Legal Battle Looms Over Scots Guards Jungle Massacre

News from UK:


Malaysian families claim Scots Guards soldiers murdered their relatives in a jungle massacre

(Sunday 7 November 2010) TAXPAYERS could be forced to shell out millions of pounds to Malaysian families who claim Scots Guards soldiers murdered their relatives in a jungle massacre more than 60 years ago.

Lawyers are preparing to launch legal action against the UK Government by the end of the month unless ministers agree to set up a public inquiry into the incident.

A new probe into the shooting of 24 unarmed men at a remote village called Batang Kali in 1948 would be hugely expensive and could trigger massive compensation payments.

The Army has always said the suspected insurgents were attempting to escape from custody, although this has been disputed by eyewitnesses and even some of the guardsmen themselves.

None of the villagers who survived Batang Kali are still alive, however, following the recent death of 78-year-old woman Tham Fong. But London-based law firm Bindmans is now acting on behalf of their children and other relatives.

Partner Stephen Grosz, a human rights expert, told the Sunday Express: “We have established there wasn’t any law that enabled these soldiers to shoot these people whatever they were doing. We want the Government to set up a public inquiry and make reparation.

“If they fail to do so, we will launch a Judicial Review of that decision in the High Court. We are not suggesting anybody should be prosecuted or that there should be a criminal investigation against the soldiers. The goal is to get closure for the families of the victims. The British Army should be setting standards of rectitude and propriety and if they have done something wrong that should be admitted. Normal international law states there is a duty to make reparation and that can take a number of forms, including compensation.”

He added: “They are looking for the truth, it is not at this moment primarily an exercise in compensation seeking.”

Campaigners in Malaysia are also calling for an official apology from Prime Minister David Cameron, similar to the one he offered following the Bloody Sunday Inquiry. At the time, the news that so many “bandits” had been gunned down was greeted with jubilant newspaper headlines in Malaya and in Britain. An investigation by Scotland Yard found no evidence of wrongdoing.

But, in 1970, five of the soldiers came forward to admit they had shot the men in cold blood on the orders of their patrol leader, a 22-year-old sergeant. Despite a national outcry, the Government of the day refused to open a public inquiry and the issue was eventually dropped.

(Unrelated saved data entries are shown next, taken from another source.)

-- ==== Sys2Proof/Laws/Frame.lean ====
section
/-! SUPPORT. What serving a request, taking a fault and walking tables can never change, said once for all of them: `Kept`. -/

namespace Sys2Proof.Machine

open Sys2Proof

/-- What no request and no fault changes of an engine: its registers, its context, the handshake, its caches; and the invariants
it keeps. -/
structure EngineKept (x y : EngineSt) : Prop where
  regs : y.regs = x.regs
  ctx : y.ctx = x.ctx
  phase : y.phase = x.phase
  msgToGam : y.msgToGam = x.msgToGam
  msgToCs : y.msgToCs = x.msgToCs
  pasidCache : y.pasidCache = x.pasidCache
  invMark : y.invMark = x.invMark
  halt : x.haltOk = true → y.haltOk = true
  events : x.eventsOk → y.eventsOk
  stuck : x.stuck = true → y.mode = x.mode

/-- What no request and no fault changes of the machine; memory keeps its canonical form. -/
structure Kept (s t : State) : Prop where
  params : t.params = s.params
  pci : t.pci = s.pci
  iommu : t.iommu = s.iommu
  pasidCounts : t.pasidCounts = s.pasidCounts
  memRanges : t.memRanges = s.memRanges
  lastQueued : t.lastQueued = s.lastQueued
  notifications : t.notifications = s.notifications
  palette : t.palette = s.palette
  regs : ∃ n f, t.regs = { s.regs with nullTileCount := n, faultCount := f }
  mem : Memory.wf s.mem = true → Memory.wf t.mem = true
  credits : ∀ src, creditsUsed t.hdc src = creditsUsed s.hdc src
  engines : ∀ e, EngineKept (engineOf s e) (engineOf t e)

theorem EngineKept.refl (x : EngineSt) : EngineKept x x :=
  ⟨rfl, rfl, rfl, rfl, rfl, rfl, rfl, id, id, fun _ => rfl⟩

theorem EngineKept.trans {x y z : EngineSt} (h : EngineKept x y) (g : EngineKept y z) : EngineKept x z where
  regs := g.regs.trans h.regs
  ctx := g.ctx.trans h.ctx
  phase := g.phase.trans h.phase
  msgToGam := g.msgToGam.trans h.msgToGam
  msgToCs := g.msgToCs.trans h.msgToCs
  pasidCache := g.pasidCache.trans h.pasidCache
  invMark := g.invMark.trans h.invMark
  halt := g.halt ∘ h.halt
  events := g.events ∘ h.events
  stuck := fun hs => by
    have h1 := h.stuck hs
    have h2 : y.stuck = true := by rw [EngineSt.stuck, h1]; exact hs
    rw [g.stuck h2, h1]

theorem Kept.refl (s : State) : Kept s s where
  params := rfl
  pci := rfl
  iommu := rfl
  pasidCounts := rfl
  memRanges := rfl
  lastQueued := rfl
  notifications := rfl
  palette := rfl
  regs := ⟨_, _, rfl⟩
  mem := id
  credits := fun _ => rfl
  engines := fun _ => EngineKept.refl _

theorem Kept.trans {s t u : State} (h : Kept s t) (g : Kept t u) : Kept s u where
  params := g.params.trans h.params
  pci := g.pci.trans h.pci
  iommu := g.iommu.trans h.iommu
  pasidCounts := g.pasidCounts.trans h.pasidCounts
  memRanges := g.memRanges.trans h.memRanges
  lastQueued := g.lastQueued.trans h.lastQueued
  notifications := g.notifications.trans h.notifications
  palette := g.palette.trans h.palette
  regs := by
    obtain ⟨n, f, hr⟩ := h.regs
    obtain ⟨n', f', gr⟩ := g.regs
    exact ⟨n', f', by rw [gr, hr]⟩
  mem := g.mem ∘ h.mem
  credits := fun src => (g.credits src).trans (h.credits src)
  engines := fun e => (h.engines e).trans (g.engines e)

/-- An update that leaves all of this alone keeps it. -/
theorem Kept.of_same {s t : State} (params : t.params = s.params) (mem : t.mem = s.mem) (engines : t.engines = s.engines)
    (regs : t.regs = s.regs) (pci : t.pci = s.pci) (iommu : t.iommu = s.iommu) (pasid : t.pasidCounts = s.pasidCounts)
    (ranges : t.memRanges = s.memRanges) (last : t.lastQueued = s.lastQueued) (notes : t.notifications = s.notifications)
    (palette : t.palette = s.palette) (hdc : t.hdc = s.hdc) : Kept s t where
  params := params
  pci := pci
  iommu := iommu
  pasidCounts := pasid
  memRanges := ranges
  lastQueued := last
  notifications := notes
  palette := palette
  regs := ⟨s.regs.nullTileCount, s.regs.faultCount, regs⟩
  mem := fun h => by rw [mem]; exact h
  credits := fun _ => by rw [hdc]
  engines := fun e => by rw [engineOf_congr engines e]; exact EngineKept.refl _

/-! ### The small operations -/

theorem kept_advanceDraws (s : State) (n : Nat) : Kept s (advanceDraws s n) :=
  .of_same rfl rfl rfl rfl rfl rfl rfl rfl rfl rfl rfl rfl

theorem kept_complete (s : State) (c : Completion) : Kept s (complete s c) :=
  .of_same rfl rfl rfl rfl rfl rfl rfl rfl rfl rfl rfl rfl

theorem kept_queuePageRequest (s : State) (f : PageFault) : Kept s (queuePageRequest s f) :=
  .of_same rfl rfl rfl rfl rfl rfl rfl rfl rfl rfl rfl rfl

theorem kept_inputs (s : State) (l : List Input) : Kept s { s with inputs := l } :=
  .of_same rfl rfl rfl rfl rfl rfl rfl rfl rfl rfl rfl rfl

theorem kept_store (s : State) (pa n : Nat) (v : QWord) (b : Writer) : Kept s (store s pa n v b) :=
  { Kept.refl s with
    mem := wf_store s pa n v b
    engines := fun e => by rw [engineOf_store]; exact EngineKept.refl _ }

/-- Changing one engine within what is kept. -/
theorem kept_updEngine (s : State) (e : Engine) {f : EngineSt → EngineSt} (h : EngineKept (engineOf s e) (f (engineOf s e))) :
    Kept s (updEngine s e f) :=
  { Kept.refl s with
    engines := fun e' => by
      rw [engineOf_updEngine]
      split
      · rename_i he; rw [he]; exact h
      · exact EngineKept.refl _ }

theorem kept_raiseEvent (s : State) (e : Engine) (v : Event) : Kept s (raiseEvent s e v) :=
  { Kept.refl s with
    engines := fun e' => by
      rw [engineOf_raiseEvent]
      split
      · rename_i he
        rw [he]
        exact { EngineKept.refl (engineOf s e) with events := nodup_addEvent v }
      · exact EngineKept.refl _ }

theorem kept_stall (s : State) (r : Request) (st : Status) : Kept s (stall s r st) :=
  { Kept.refl s with
    engines := fun e' => by
      rw [engineOf_stall]
      split
      · rename_i he
        rw [he]
        exact { EngineKept.refl (engineOf s r.acc.eng) with }
      · exact EngineKept.refl _ }

theorem kept_keepBehind (s : State) (r : Request) : Kept s (keepBehind s r) :=
  { Kept.refl s with
    engines := fun e' => by
      rw [engineOf_keepBehind]
      split
      · rename_i he
        rw [he]
        exact { EngineKept.refl (engineOf s r.acc.eng) with }
      · exact EngineKept.refl _ }

/-- Hung or Wedged is kept, and an engine that becomes either is not merely Halted. -/
theorem engineKept_stick (x : EngineSt) {m : EngineMode} (b : Bool) (h : m = .hung ∨ m = .wedged) :
    EngineKept x { x with mode := x.mode.stick m, contextBad := b } :=
  { EngineKept.refl x with
    halt := fun hh => by
      unfold EngineSt.haltOk at hh ⊢
      rcases h with rfl | rfl <;> cases hm : x.mode <;> cases hx : x.miss <;>
        simp_all [EngineMode.stick]
    events := id
    stuck := fun hs => stick_of_stuck m hs }

/-- The credits an HDC holds do not change where its response is sent or its request dropped. -/
theorem credits_drop (p d : List HdcRequest) (h : HdcRequest) (hp : p.contains h = true) (src : HdcId) :
    ((p.erase h ++ (d ++ [h])).filter fun r => r.src == src).length = ((p ++ d).filter fun r => r.src == src).length := by
  have hm : h ∈ p := by simpa using hp
  have hperm : (p.erase h ++ (d ++ [h])).Perm (p ++ d) := by
    have h1 : (h :: p.erase h).Perm p := (List.perm_cons_erase hm).symm
    calc (p.erase h ++ (d ++ [h])).Perm ((d ++ [h]) ++ p.erase h) := List.perm_append_comm
      _ = d ++ (h :: p.erase h) := by simp
      List.Perm _ (d ++ p) := List.Perm.append_left d h1
      List.Perm _ (p ++ d) := List.perm_append_comm
  exact (hperm.filter _).length_eq

theorem kept_sendHdcResponse (s : State) (h : HdcRequest) (g : GamResponse) : Kept s (sendHdcResponse s h g) := by
  unfold sendHdcResponse
  split
  · exact kept_inputs s _
  · split
    · rename_i hc
      exact { Kept.of_same (s := s) (t := s) rfl rfl rfl rfl rfl rfl rfl rfl rfl rfl rfl rfl with
        credits := fun src => credits_drop _ _ h hc src
        regs := ⟨_, _, rfl⟩
        engines := fun e => by rw [engineOf_congr (t := _) rfl e]; exact EngineKept.refl _ }
    · exact Kept.refl s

Yesterday, Mr Grosz said his team had been given access to top secret documents suggesting the orders actually came from higher up the chain of command. He said: “Certainly there appears to have been a briefing given to the two sergeants who led the patrol from a commanding officer before they went out. There is a dispute about what the content of that briefing was but the evidence suggests that they were carrying out instructions.”

Furthermore, said Mr Grosz, even if the official version of events was correct, there was no legal basis for the soldiers’ actions as the “shout before you shoot” regulations were not passed until the following month. “The extent to which the authorities tried to legalise it retrospectively we found absolutely shocking,” he said.

Mr Grosz added that his team had spoken to some of the surviving guardsmen, now in their 80s, but none wanted to give a new statement. Last night, Tory backbench MP Patrick Mercer said: “A Scotland Yard inquiry was held and that exonerated the Scots Guardsmen. If there are no witnesses alive on the Malaysian side then I think the appellants are going to have a difficult time proving their case. That doesn’t mean there is no case to answer but I do wonder about the slightly grubby aspect of compensation being sought by individuals who were not there.”

Lieutenant Colonel Tex Pemberton, chairman of the National Malaya and Borneo Association, said: “I would be surprised if the investigation at the time was not carried out properly.”

The Foreign Office and the MoD both said they were planning to respond to the calls for a public inquiry by the end of the month.